[Dataset entries]

= Beginning of Section =

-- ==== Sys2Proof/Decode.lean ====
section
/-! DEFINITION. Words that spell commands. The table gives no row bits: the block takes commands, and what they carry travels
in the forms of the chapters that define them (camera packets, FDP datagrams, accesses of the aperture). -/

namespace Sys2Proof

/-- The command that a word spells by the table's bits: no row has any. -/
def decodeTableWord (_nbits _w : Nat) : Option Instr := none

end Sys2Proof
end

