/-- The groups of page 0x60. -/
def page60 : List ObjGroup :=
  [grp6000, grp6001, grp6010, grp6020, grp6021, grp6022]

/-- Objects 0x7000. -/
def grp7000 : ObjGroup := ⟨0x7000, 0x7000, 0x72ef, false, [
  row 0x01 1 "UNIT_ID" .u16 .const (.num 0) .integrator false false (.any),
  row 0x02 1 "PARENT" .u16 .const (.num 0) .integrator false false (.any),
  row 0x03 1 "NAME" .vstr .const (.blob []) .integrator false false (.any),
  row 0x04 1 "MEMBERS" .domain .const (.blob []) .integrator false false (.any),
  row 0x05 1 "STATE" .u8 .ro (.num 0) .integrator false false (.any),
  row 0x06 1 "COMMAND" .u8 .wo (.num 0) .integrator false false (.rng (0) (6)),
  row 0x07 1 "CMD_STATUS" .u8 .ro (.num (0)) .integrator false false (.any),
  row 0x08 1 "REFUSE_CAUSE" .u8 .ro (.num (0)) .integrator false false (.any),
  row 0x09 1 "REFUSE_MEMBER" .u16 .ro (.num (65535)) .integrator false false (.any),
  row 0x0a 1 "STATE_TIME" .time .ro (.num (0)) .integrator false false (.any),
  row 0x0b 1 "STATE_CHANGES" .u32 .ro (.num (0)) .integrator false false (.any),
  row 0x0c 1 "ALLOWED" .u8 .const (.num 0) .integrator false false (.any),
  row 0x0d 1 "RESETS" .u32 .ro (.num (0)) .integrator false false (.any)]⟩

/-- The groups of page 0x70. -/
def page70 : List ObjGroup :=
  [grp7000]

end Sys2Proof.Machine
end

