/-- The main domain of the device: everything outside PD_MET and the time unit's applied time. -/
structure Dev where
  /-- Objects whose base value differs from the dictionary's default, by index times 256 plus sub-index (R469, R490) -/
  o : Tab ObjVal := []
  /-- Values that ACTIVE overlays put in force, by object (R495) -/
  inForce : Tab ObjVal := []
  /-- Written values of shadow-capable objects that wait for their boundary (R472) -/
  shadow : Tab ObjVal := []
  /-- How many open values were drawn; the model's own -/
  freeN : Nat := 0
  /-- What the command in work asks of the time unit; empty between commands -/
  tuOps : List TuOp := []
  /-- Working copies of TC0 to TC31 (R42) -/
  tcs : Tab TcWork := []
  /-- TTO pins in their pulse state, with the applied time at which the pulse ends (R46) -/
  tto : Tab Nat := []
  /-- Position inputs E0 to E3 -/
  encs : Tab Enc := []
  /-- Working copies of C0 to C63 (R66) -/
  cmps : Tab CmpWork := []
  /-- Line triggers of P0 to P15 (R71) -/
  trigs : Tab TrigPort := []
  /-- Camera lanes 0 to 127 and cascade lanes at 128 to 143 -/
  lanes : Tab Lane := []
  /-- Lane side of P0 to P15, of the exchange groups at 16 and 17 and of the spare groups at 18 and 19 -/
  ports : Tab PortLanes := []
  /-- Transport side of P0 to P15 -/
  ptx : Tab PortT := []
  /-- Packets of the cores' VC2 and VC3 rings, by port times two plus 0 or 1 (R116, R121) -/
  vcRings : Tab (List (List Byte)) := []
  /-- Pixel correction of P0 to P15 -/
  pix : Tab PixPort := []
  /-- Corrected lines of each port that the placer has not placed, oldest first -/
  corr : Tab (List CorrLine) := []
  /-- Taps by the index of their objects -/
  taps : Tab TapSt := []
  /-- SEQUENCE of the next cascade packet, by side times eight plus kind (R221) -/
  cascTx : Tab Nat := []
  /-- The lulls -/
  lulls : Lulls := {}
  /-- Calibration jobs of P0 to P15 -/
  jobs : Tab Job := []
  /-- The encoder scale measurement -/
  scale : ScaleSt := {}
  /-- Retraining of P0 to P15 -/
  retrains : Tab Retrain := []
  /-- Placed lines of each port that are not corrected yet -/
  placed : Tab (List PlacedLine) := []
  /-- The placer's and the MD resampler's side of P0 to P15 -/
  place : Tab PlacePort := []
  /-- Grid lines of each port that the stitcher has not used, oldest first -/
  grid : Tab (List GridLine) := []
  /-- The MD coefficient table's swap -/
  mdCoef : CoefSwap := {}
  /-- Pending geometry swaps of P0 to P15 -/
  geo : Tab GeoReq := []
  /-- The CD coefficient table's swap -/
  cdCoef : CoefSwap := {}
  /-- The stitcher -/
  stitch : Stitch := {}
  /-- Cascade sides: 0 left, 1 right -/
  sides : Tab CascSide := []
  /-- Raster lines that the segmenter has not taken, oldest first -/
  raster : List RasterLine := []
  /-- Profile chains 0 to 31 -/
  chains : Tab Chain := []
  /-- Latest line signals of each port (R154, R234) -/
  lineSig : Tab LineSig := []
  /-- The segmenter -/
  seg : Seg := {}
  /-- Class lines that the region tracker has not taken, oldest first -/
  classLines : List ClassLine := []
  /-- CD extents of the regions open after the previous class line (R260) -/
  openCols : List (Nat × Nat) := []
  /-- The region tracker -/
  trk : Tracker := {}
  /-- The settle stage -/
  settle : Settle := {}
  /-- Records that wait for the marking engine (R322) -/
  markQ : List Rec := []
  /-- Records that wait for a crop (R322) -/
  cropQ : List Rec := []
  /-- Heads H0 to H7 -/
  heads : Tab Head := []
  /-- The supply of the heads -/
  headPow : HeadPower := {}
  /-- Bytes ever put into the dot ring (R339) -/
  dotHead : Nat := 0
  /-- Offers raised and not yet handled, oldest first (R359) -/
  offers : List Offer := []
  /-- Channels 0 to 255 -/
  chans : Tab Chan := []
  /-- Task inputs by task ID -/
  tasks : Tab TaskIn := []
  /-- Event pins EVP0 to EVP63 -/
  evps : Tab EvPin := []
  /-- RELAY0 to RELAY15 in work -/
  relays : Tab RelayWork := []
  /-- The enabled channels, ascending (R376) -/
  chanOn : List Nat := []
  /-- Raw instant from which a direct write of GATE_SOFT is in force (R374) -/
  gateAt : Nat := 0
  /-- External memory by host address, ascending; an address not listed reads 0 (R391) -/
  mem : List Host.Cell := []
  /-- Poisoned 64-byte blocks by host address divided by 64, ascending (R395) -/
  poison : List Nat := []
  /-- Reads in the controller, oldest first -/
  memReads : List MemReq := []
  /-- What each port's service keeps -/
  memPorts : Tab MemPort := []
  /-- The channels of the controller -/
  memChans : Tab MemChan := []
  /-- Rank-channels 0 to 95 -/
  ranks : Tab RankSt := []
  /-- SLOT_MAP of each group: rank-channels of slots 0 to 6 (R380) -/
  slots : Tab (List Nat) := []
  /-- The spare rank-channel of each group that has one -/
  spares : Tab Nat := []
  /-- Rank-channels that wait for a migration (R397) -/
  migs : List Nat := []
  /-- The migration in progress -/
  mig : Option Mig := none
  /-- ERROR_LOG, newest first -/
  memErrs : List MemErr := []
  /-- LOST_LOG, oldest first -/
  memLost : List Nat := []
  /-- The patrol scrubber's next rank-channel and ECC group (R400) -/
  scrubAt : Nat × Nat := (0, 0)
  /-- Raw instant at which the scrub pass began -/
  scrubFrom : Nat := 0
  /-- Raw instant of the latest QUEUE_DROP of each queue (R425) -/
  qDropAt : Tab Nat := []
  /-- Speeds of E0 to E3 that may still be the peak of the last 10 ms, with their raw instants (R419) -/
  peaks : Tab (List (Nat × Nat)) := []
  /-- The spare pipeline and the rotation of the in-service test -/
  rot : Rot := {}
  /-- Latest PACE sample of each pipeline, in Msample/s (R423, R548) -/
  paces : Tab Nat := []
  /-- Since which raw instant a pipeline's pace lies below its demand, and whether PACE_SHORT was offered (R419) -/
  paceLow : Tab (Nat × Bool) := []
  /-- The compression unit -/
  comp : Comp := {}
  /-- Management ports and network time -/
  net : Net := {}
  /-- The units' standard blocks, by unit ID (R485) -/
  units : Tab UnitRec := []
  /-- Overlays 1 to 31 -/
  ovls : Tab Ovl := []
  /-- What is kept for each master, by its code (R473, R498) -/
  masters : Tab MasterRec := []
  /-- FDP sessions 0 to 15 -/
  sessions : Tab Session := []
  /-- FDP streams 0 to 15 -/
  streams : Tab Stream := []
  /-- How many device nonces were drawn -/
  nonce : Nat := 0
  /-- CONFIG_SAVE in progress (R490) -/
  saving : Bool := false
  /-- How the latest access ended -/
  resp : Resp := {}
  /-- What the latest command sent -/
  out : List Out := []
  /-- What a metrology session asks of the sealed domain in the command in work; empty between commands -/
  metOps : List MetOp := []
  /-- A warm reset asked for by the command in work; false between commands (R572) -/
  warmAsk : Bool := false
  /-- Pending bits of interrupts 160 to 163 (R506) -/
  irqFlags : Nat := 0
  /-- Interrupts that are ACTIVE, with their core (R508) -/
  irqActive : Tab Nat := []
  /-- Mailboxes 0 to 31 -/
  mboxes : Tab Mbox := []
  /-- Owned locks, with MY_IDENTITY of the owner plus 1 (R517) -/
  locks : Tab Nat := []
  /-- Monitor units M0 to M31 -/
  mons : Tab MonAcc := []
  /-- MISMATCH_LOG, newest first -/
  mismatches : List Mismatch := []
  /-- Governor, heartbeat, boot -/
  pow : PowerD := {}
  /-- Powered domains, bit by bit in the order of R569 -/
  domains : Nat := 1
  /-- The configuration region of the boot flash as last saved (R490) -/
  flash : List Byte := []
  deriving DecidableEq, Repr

= End of Section =

(Problem statement): Above are the records; copy exactly the lines from the line with "pass began -/" through the line with "MISMATCH_LOG, newest first -/", both included.

(Exercise solution):
  /-- Raw instant at which the scrub pass began -/
  scrubFrom : Nat := 0
  /-- Raw instant of the latest QUEUE_DROP of each queue (R425) -/
  qDropAt : Tab Nat := []
  /-- Speeds of E0 to E3 that may still be the peak of the last 10 ms, with their raw instants (R419) -/
  peaks : Tab (List (Nat × Nat)) := []
  /-- The spare pipeline and the rotation of the in-service test -/
  rot : Rot := {}
  /-- Latest PACE sample of each pipeline, in Msample/s (R423, R548) -/
  paces : Tab Nat := []
  /-- Since which raw instant a pipeline's pace lies below its demand, and whether PACE_SHORT was offered (R419) -/
  paceLow : Tab (Nat × Bool) := []
  /-- The compression unit -/
  comp : Comp := {}
  /-- Management ports and network time -/
  net : Net := {}
  /-- The units' standard blocks, by unit ID (R485) -/
  units : Tab UnitRec := []
  /-- Overlays 1 to 31 -/
  ovls : Tab Ovl := []
  /-- What is kept for each master, by its code (R473, R498) -/
  masters : Tab MasterRec := []
  /-- FDP sessions 0 to 15 -/
  sessions : Tab Session := []
  /-- FDP streams 0 to 15 -/
  streams : Tab Stream := []
  /-- How many device nonces were drawn -/
  nonce : Nat := 0
  /-- CONFIG_SAVE in progress (R490) -/
  saving : Bool := false
  /-- How the latest access ended -/
  resp : Resp := {}
  /-- What the latest command sent -/
  out : List Out := []
  /-- What a metrology session asks of the sealed domain in the command in work; empty between commands -/
  metOps : List MetOp := []
  /-- A warm reset asked for by the command in work; false between commands (R572) -/
  warmAsk : Bool := false
  /-- Pending bits of interrupts 160 to 163 (R506) -/
  irqFlags : Nat := 0
  /-- Interrupts that are ACTIVE, with their core (R508) -/
  irqActive : Tab Nat := []
  /-- Mailboxes 0 to 31 -/
  mboxes : Tab Mbox := []
  /-- Owned locks, with MY_IDENTITY of the owner plus 1 (R517) -/
  locks : Tab Nat := []
  /-- Monitor units M0 to M31 -/
  mons : Tab MonAcc := []
  /-- MISMATCH_LOG, newest first -/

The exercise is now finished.